Excerpted records →
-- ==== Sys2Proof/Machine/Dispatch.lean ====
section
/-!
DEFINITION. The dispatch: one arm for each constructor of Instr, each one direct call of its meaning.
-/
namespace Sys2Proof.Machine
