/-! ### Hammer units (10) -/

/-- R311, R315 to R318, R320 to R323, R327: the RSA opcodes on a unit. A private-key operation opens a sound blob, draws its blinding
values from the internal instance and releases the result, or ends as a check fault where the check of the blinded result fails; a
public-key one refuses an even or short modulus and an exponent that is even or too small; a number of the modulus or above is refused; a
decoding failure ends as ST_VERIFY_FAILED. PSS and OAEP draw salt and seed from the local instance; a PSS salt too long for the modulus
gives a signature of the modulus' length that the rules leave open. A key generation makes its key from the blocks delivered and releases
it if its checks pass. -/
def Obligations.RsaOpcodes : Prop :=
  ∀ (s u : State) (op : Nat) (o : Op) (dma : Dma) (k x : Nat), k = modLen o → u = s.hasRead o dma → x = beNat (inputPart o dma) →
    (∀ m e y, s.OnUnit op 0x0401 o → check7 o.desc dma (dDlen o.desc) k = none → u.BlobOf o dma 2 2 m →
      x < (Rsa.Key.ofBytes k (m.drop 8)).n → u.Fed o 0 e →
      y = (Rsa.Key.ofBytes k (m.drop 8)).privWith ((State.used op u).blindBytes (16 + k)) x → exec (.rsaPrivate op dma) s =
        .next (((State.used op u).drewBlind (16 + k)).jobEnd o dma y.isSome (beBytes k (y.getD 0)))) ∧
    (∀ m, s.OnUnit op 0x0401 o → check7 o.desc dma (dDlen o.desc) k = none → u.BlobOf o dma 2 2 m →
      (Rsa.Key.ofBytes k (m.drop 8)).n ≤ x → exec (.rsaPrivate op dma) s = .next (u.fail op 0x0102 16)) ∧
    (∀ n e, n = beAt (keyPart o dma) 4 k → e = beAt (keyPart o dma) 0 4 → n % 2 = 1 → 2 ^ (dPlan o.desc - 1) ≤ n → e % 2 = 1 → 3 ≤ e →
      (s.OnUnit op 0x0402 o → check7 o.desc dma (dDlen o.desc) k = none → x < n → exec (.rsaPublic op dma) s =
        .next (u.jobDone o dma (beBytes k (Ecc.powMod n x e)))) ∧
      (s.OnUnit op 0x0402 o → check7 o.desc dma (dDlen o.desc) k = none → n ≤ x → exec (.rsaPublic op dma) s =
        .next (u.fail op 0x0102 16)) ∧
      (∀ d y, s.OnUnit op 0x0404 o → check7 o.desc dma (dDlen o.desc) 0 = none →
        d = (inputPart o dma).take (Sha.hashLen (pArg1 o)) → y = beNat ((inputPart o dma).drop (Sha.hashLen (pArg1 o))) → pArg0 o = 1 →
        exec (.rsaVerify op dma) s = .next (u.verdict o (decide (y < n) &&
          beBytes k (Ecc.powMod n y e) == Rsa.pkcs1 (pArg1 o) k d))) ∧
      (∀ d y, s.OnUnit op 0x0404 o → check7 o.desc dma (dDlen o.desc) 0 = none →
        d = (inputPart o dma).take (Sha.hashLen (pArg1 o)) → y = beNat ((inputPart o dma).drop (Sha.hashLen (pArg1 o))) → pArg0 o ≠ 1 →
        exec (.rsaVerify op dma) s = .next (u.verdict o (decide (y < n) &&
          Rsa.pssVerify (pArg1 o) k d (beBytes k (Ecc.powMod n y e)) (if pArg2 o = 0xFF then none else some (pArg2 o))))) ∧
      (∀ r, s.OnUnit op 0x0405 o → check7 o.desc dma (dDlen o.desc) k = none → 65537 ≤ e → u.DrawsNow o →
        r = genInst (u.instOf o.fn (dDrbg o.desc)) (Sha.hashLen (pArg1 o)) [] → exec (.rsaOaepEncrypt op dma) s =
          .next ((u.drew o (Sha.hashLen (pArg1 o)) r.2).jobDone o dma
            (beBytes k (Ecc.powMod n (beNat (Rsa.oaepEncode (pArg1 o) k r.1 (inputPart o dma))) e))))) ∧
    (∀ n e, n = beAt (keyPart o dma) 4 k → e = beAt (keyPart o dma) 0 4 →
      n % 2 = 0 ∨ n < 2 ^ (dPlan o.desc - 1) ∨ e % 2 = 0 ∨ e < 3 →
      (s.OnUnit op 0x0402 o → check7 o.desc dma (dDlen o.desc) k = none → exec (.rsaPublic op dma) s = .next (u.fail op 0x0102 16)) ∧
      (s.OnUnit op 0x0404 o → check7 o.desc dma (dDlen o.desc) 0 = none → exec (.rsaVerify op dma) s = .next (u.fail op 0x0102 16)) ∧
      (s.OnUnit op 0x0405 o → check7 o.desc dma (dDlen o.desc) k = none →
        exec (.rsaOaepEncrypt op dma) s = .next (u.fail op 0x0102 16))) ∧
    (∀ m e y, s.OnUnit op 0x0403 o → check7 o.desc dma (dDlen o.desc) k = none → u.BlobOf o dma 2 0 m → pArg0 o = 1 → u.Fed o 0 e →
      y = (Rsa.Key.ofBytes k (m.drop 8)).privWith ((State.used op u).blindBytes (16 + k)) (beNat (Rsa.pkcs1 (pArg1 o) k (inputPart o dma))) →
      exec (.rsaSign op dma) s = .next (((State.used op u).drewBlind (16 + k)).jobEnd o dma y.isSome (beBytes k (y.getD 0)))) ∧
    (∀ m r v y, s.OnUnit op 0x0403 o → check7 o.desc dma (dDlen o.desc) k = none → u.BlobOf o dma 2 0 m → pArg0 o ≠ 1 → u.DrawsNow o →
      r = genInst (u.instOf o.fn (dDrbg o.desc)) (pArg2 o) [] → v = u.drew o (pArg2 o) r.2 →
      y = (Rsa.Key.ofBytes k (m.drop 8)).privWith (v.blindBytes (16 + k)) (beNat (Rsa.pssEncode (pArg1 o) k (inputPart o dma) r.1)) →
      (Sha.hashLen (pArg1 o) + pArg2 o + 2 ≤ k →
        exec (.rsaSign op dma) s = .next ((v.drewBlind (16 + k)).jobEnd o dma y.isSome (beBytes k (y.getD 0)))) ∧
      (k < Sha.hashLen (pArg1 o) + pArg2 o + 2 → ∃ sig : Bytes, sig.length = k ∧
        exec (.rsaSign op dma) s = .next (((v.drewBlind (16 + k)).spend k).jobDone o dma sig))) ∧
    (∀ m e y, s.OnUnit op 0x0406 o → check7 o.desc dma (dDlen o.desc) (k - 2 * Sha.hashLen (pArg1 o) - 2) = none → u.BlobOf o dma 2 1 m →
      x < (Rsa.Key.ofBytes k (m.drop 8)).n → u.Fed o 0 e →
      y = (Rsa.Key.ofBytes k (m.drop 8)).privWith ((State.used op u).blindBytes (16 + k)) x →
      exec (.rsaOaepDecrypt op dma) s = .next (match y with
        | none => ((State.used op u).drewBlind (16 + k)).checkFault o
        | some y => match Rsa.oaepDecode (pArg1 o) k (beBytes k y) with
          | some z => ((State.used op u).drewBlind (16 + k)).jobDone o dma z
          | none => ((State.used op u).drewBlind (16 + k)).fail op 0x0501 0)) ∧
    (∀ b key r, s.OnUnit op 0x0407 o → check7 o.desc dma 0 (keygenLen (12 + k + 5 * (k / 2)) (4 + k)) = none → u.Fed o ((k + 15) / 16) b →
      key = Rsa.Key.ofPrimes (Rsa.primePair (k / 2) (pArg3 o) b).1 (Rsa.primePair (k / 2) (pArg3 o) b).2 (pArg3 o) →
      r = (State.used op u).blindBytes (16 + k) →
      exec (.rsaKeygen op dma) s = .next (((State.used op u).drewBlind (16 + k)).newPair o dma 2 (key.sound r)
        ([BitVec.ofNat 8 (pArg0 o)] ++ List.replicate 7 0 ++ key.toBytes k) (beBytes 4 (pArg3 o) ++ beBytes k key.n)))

--

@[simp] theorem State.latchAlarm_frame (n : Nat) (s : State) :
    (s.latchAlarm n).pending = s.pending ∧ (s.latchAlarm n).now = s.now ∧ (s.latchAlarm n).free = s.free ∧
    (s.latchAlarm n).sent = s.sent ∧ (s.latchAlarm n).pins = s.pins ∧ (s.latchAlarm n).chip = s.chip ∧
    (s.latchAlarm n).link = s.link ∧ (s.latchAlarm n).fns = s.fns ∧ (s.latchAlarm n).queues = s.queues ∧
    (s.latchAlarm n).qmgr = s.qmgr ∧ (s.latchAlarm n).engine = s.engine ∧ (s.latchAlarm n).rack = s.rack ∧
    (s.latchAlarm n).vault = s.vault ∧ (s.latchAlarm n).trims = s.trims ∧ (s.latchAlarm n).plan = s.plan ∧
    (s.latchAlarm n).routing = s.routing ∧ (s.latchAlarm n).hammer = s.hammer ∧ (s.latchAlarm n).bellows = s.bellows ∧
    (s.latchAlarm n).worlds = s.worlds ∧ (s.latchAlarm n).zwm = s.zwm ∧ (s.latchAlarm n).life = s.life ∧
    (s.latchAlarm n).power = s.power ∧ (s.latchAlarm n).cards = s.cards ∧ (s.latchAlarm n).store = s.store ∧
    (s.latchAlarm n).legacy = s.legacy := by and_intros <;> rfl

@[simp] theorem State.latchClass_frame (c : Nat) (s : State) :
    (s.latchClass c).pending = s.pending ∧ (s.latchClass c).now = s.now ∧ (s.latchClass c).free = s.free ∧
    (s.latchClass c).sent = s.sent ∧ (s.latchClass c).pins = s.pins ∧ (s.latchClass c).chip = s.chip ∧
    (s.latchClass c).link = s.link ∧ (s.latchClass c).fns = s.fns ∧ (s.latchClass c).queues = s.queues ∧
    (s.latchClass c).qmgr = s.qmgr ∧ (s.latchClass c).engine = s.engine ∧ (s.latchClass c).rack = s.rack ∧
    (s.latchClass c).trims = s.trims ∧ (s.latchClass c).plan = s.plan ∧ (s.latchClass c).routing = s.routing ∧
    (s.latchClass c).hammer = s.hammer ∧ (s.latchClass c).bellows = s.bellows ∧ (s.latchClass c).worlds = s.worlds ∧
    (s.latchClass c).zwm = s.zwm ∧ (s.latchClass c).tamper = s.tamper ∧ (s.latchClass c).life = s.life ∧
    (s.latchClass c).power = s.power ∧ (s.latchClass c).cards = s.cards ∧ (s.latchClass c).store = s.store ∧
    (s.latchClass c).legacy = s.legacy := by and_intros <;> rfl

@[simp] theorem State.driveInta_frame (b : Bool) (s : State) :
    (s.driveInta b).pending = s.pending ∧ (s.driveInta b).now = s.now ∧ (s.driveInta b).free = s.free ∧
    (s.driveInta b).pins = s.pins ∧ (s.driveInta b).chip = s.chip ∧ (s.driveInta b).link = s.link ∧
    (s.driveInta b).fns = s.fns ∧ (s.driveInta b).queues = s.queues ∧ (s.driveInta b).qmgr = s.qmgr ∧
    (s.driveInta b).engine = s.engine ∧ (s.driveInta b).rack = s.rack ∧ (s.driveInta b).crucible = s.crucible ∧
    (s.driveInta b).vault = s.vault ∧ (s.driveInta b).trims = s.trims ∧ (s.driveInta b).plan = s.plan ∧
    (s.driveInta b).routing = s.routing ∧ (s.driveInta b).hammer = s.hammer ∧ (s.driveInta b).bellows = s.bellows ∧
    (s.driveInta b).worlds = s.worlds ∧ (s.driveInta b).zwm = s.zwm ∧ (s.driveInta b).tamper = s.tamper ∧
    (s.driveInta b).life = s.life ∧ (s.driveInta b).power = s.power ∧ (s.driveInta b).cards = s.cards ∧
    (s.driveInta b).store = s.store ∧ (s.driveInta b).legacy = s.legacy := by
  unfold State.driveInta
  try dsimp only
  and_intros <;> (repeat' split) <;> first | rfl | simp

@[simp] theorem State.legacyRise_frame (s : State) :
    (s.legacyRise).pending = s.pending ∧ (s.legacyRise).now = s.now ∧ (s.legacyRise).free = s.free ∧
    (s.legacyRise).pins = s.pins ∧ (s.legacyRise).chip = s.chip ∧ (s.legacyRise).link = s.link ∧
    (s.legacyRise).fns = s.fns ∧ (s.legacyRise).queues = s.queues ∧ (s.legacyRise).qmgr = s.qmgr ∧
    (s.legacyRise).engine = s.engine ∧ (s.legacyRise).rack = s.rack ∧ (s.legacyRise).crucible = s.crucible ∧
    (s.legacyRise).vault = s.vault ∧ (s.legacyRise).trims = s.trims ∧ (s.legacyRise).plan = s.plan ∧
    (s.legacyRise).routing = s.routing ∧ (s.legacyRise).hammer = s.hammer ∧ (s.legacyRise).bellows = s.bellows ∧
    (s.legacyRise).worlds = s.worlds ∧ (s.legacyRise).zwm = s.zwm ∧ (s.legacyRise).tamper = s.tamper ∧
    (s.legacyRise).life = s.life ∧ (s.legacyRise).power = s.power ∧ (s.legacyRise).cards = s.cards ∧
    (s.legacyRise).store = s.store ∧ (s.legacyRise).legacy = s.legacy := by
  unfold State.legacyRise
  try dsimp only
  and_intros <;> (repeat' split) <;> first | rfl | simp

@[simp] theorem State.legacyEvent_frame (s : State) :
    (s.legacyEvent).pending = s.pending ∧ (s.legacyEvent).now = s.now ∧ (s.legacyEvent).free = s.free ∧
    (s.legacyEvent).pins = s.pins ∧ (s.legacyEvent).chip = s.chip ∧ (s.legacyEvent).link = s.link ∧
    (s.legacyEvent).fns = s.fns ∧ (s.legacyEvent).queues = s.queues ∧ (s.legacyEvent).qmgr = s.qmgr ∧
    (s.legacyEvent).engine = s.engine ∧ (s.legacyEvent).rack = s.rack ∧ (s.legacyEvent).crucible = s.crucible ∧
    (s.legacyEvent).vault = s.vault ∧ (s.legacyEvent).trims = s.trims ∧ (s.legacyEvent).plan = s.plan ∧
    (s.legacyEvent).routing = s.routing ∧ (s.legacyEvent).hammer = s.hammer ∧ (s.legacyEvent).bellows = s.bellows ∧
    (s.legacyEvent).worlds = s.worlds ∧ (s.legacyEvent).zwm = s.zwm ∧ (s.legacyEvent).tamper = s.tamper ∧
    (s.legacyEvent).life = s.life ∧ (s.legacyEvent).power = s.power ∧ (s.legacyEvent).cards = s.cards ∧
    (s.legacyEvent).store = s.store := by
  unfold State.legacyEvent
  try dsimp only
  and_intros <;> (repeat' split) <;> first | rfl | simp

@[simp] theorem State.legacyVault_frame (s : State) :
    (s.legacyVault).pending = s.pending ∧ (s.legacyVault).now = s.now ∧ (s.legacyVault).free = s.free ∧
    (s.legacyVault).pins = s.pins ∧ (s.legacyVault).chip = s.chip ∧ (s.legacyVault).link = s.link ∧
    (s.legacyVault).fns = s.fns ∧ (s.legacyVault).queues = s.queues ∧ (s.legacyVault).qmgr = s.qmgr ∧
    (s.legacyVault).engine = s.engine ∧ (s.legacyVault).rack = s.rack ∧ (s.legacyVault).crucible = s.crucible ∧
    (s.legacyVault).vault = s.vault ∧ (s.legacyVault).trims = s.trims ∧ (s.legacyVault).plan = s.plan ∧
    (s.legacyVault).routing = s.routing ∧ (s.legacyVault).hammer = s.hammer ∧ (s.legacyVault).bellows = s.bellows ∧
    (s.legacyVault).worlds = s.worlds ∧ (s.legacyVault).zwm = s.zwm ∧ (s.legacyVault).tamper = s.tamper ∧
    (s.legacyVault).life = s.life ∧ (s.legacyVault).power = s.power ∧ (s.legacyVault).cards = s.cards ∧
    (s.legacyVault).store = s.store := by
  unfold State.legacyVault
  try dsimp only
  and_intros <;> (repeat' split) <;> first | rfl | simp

--

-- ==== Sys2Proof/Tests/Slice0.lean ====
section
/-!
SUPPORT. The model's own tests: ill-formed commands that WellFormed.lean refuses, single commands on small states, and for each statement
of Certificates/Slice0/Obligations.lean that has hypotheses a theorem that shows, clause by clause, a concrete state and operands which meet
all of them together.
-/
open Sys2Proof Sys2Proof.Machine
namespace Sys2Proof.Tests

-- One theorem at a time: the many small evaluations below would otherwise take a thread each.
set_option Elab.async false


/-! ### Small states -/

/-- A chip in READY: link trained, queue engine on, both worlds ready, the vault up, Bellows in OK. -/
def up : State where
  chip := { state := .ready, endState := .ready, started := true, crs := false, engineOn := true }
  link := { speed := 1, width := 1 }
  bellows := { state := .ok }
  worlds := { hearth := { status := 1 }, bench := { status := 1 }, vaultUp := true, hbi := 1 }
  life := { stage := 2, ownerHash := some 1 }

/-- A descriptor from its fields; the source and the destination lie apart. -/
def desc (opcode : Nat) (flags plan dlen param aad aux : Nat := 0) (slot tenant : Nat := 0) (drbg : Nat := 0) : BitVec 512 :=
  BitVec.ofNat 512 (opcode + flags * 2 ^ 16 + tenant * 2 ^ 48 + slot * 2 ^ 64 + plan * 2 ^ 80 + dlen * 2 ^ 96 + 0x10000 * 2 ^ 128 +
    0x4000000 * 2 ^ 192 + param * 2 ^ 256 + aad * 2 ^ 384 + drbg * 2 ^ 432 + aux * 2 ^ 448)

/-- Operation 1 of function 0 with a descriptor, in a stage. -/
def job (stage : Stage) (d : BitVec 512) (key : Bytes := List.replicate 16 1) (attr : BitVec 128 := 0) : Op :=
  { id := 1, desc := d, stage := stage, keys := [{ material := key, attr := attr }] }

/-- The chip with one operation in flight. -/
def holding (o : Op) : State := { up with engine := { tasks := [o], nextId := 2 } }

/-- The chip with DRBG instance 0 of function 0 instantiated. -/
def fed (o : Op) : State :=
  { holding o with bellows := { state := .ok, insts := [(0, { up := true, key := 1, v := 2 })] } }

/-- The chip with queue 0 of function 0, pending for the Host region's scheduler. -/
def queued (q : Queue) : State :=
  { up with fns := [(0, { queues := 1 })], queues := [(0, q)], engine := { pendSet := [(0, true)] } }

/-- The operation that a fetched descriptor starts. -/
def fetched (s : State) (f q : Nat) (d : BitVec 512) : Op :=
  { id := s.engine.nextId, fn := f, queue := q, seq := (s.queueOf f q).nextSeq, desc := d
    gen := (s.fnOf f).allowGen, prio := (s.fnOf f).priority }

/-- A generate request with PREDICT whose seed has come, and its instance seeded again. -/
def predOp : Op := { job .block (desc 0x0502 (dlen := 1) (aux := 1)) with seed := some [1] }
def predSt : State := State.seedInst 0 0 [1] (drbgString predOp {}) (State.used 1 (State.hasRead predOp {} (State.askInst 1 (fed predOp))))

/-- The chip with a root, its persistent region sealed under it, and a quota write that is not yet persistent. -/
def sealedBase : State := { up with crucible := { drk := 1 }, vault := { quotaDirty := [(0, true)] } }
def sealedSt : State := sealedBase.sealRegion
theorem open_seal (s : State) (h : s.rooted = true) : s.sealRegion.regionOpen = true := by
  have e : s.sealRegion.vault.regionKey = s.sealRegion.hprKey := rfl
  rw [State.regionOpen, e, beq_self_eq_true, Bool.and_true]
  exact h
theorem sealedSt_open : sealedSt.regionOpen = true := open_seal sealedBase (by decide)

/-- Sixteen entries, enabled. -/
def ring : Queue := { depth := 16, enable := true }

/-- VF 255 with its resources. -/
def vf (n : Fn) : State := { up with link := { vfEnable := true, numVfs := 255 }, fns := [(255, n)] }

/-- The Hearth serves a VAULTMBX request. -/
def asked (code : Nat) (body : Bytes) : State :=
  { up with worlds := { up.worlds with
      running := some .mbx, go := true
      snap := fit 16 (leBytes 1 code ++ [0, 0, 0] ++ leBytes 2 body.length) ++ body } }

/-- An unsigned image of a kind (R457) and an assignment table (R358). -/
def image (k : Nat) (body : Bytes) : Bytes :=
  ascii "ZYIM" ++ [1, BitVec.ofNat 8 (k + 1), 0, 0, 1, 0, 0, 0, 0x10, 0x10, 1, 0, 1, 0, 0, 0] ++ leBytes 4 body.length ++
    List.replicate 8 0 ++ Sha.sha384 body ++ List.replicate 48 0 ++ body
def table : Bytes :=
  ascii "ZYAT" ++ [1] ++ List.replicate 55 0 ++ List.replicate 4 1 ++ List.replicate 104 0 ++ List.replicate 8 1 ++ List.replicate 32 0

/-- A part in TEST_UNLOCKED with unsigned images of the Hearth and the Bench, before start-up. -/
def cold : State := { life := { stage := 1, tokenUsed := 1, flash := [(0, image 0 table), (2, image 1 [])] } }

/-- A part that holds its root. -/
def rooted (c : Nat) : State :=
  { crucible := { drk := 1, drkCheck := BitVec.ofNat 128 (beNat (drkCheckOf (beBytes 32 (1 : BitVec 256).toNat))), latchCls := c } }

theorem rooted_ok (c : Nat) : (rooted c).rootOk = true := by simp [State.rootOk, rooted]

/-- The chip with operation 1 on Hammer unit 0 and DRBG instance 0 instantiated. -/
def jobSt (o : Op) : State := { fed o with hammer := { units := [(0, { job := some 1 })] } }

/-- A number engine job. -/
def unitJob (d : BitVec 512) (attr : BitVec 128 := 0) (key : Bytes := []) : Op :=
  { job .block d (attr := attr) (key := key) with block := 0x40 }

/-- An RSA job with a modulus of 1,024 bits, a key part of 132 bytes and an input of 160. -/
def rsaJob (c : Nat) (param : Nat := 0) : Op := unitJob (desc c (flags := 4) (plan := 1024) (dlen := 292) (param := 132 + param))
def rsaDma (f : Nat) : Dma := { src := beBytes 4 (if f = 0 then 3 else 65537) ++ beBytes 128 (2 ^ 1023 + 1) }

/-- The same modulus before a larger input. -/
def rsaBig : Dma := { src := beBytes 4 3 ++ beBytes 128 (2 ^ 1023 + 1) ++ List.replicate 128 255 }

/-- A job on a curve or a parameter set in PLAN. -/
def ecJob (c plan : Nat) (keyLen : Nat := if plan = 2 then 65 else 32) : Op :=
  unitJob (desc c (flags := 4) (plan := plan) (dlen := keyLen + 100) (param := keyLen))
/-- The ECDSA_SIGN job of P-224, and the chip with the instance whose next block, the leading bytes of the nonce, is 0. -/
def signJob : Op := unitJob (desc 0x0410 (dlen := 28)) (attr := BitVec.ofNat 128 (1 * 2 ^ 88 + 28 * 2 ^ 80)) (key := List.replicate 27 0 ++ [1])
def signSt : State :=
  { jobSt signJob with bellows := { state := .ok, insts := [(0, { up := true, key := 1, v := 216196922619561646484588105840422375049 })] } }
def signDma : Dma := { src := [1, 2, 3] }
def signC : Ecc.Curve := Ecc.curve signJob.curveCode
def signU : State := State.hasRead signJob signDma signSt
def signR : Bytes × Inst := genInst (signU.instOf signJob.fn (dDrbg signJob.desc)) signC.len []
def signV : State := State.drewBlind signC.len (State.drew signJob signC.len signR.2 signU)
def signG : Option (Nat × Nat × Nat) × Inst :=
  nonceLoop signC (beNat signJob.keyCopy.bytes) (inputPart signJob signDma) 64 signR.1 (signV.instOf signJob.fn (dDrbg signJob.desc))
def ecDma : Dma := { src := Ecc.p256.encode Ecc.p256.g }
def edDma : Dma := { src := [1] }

Exercise directions →
Each line of the material that has the word "tamper" belongs in the answer.

Answer space →
    (s.latchClass c).zwm = s.zwm ∧ (s.latchClass c).tamper = s.tamper ∧ (s.latchClass c).life = s.life ∧
    (s.driveInta b).worlds = s.worlds ∧ (s.driveInta b).zwm = s.zwm ∧ (s.driveInta b).tamper = s.tamper ∧
    (s.legacyRise).worlds = s.worlds ∧ (s.legacyRise).zwm = s.zwm ∧ (s.legacyRise).tamper = s.tamper ∧
    (s.legacyEvent).worlds = s.worlds ∧ (s.legacyEvent).zwm = s.zwm ∧ (s.legacyEvent).tamper = s.tamper ∧
    (s.legacyVault).worlds = s.worlds ∧ (s.legacyVault).zwm = s.zwm ∧ (s.legacyVault).tamper = s.tamper ∧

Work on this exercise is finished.